**Task requirements**
The line containing "else if write" opens the span to copy, and the last line of the records below closes it. Write out that span exactly.

(Stored data entries)
%%

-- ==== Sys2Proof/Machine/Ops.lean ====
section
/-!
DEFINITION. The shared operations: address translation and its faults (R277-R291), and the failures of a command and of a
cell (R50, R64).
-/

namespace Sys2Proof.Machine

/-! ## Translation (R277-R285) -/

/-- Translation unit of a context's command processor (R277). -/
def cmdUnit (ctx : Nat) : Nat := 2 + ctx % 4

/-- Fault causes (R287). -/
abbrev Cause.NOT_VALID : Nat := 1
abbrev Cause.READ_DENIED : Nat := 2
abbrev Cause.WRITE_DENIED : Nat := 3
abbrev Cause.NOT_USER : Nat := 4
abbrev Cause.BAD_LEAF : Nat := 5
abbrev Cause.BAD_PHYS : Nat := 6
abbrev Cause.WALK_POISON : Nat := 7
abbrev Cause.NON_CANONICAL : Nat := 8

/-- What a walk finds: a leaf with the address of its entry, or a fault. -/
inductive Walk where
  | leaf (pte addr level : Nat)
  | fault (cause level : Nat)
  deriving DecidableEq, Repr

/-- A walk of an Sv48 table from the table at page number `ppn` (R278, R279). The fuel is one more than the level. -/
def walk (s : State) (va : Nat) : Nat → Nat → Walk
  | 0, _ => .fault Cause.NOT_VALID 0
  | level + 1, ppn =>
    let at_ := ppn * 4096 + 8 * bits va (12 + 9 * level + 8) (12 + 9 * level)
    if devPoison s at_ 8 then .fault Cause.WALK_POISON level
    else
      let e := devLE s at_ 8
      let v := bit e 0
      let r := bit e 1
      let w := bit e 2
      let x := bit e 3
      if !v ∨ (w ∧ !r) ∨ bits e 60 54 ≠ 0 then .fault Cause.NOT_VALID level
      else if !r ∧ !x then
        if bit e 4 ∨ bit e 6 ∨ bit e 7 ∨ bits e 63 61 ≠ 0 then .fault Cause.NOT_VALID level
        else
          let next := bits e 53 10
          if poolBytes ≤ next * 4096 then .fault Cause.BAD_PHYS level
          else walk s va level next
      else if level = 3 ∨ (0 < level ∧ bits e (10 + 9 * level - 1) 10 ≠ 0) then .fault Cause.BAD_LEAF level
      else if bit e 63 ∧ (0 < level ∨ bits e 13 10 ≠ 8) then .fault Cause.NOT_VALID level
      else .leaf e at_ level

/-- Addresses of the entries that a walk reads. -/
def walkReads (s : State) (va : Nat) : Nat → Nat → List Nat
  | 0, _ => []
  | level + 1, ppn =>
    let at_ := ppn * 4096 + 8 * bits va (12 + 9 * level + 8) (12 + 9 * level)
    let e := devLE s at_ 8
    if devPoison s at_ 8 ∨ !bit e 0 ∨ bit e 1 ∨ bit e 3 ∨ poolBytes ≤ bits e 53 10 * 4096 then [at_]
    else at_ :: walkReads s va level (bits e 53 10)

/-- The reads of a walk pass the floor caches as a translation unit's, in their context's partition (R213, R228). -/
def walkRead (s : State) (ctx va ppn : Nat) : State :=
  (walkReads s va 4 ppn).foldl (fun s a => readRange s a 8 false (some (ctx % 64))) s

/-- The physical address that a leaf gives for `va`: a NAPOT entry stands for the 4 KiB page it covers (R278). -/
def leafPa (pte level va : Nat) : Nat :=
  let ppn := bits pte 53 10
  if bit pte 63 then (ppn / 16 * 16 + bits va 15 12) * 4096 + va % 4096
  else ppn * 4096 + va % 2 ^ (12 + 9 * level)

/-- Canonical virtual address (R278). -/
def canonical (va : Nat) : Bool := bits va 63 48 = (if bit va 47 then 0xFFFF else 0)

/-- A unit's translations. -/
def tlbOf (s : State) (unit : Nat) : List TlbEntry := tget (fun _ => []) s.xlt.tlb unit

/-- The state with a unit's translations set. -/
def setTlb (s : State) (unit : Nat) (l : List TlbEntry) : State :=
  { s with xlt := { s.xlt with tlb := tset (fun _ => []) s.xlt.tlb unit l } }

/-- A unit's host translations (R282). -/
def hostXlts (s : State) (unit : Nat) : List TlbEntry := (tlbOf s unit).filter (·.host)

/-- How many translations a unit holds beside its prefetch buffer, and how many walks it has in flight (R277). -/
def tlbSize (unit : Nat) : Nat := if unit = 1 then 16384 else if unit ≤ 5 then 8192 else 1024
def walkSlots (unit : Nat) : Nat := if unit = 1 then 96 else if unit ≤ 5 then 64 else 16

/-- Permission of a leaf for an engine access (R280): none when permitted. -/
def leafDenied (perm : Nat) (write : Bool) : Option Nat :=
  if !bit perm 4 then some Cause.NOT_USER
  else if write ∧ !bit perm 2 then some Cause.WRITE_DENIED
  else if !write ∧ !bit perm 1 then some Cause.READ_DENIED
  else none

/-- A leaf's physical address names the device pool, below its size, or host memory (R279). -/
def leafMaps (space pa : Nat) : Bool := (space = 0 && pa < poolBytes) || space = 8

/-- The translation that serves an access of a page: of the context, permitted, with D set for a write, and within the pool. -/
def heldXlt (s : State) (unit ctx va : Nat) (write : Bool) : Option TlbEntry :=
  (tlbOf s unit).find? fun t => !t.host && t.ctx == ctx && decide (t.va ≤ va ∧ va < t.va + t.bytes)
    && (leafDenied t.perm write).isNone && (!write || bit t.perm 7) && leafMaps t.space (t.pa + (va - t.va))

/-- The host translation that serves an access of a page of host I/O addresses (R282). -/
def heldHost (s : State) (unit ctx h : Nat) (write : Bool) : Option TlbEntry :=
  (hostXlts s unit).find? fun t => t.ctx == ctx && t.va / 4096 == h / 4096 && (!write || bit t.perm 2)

%%

**Exercise response**
  else if write ∧ !bit perm 2 then some Cause.WRITE_DENIED
  else if !write ∧ !bit perm 1 then some Cause.READ_DENIED
  else none

/-- A leaf's physical address names the device pool, below its size, or host memory (R279). -/
def leafMaps (space pa : Nat) : Bool := (space = 0 && pa < poolBytes) || space = 8

/-- The translation that serves an access of a page: of the context, permitted, with D set for a write, and within the pool. -/
def heldXlt (s : State) (unit ctx va : Nat) (write : Bool) : Option TlbEntry :=
  (tlbOf s unit).find? fun t => !t.host && t.ctx == ctx && decide (t.va ≤ va ∧ va < t.va + t.bytes)
    && (leafDenied t.perm write).isNone && (!write || bit t.perm 7) && leafMaps t.space (t.pa + (va - t.va))

/-- The host translation that serves an access of a page of host I/O addresses (R282). -/
def heldHost (s : State) (unit ctx h : Nat) (write : Bool) : Option TlbEntry :=
  (hostXlts s unit).find? fun t => t.ctx == ctx && t.va / 4096 == h / 4096 && (!write || bit t.perm 2)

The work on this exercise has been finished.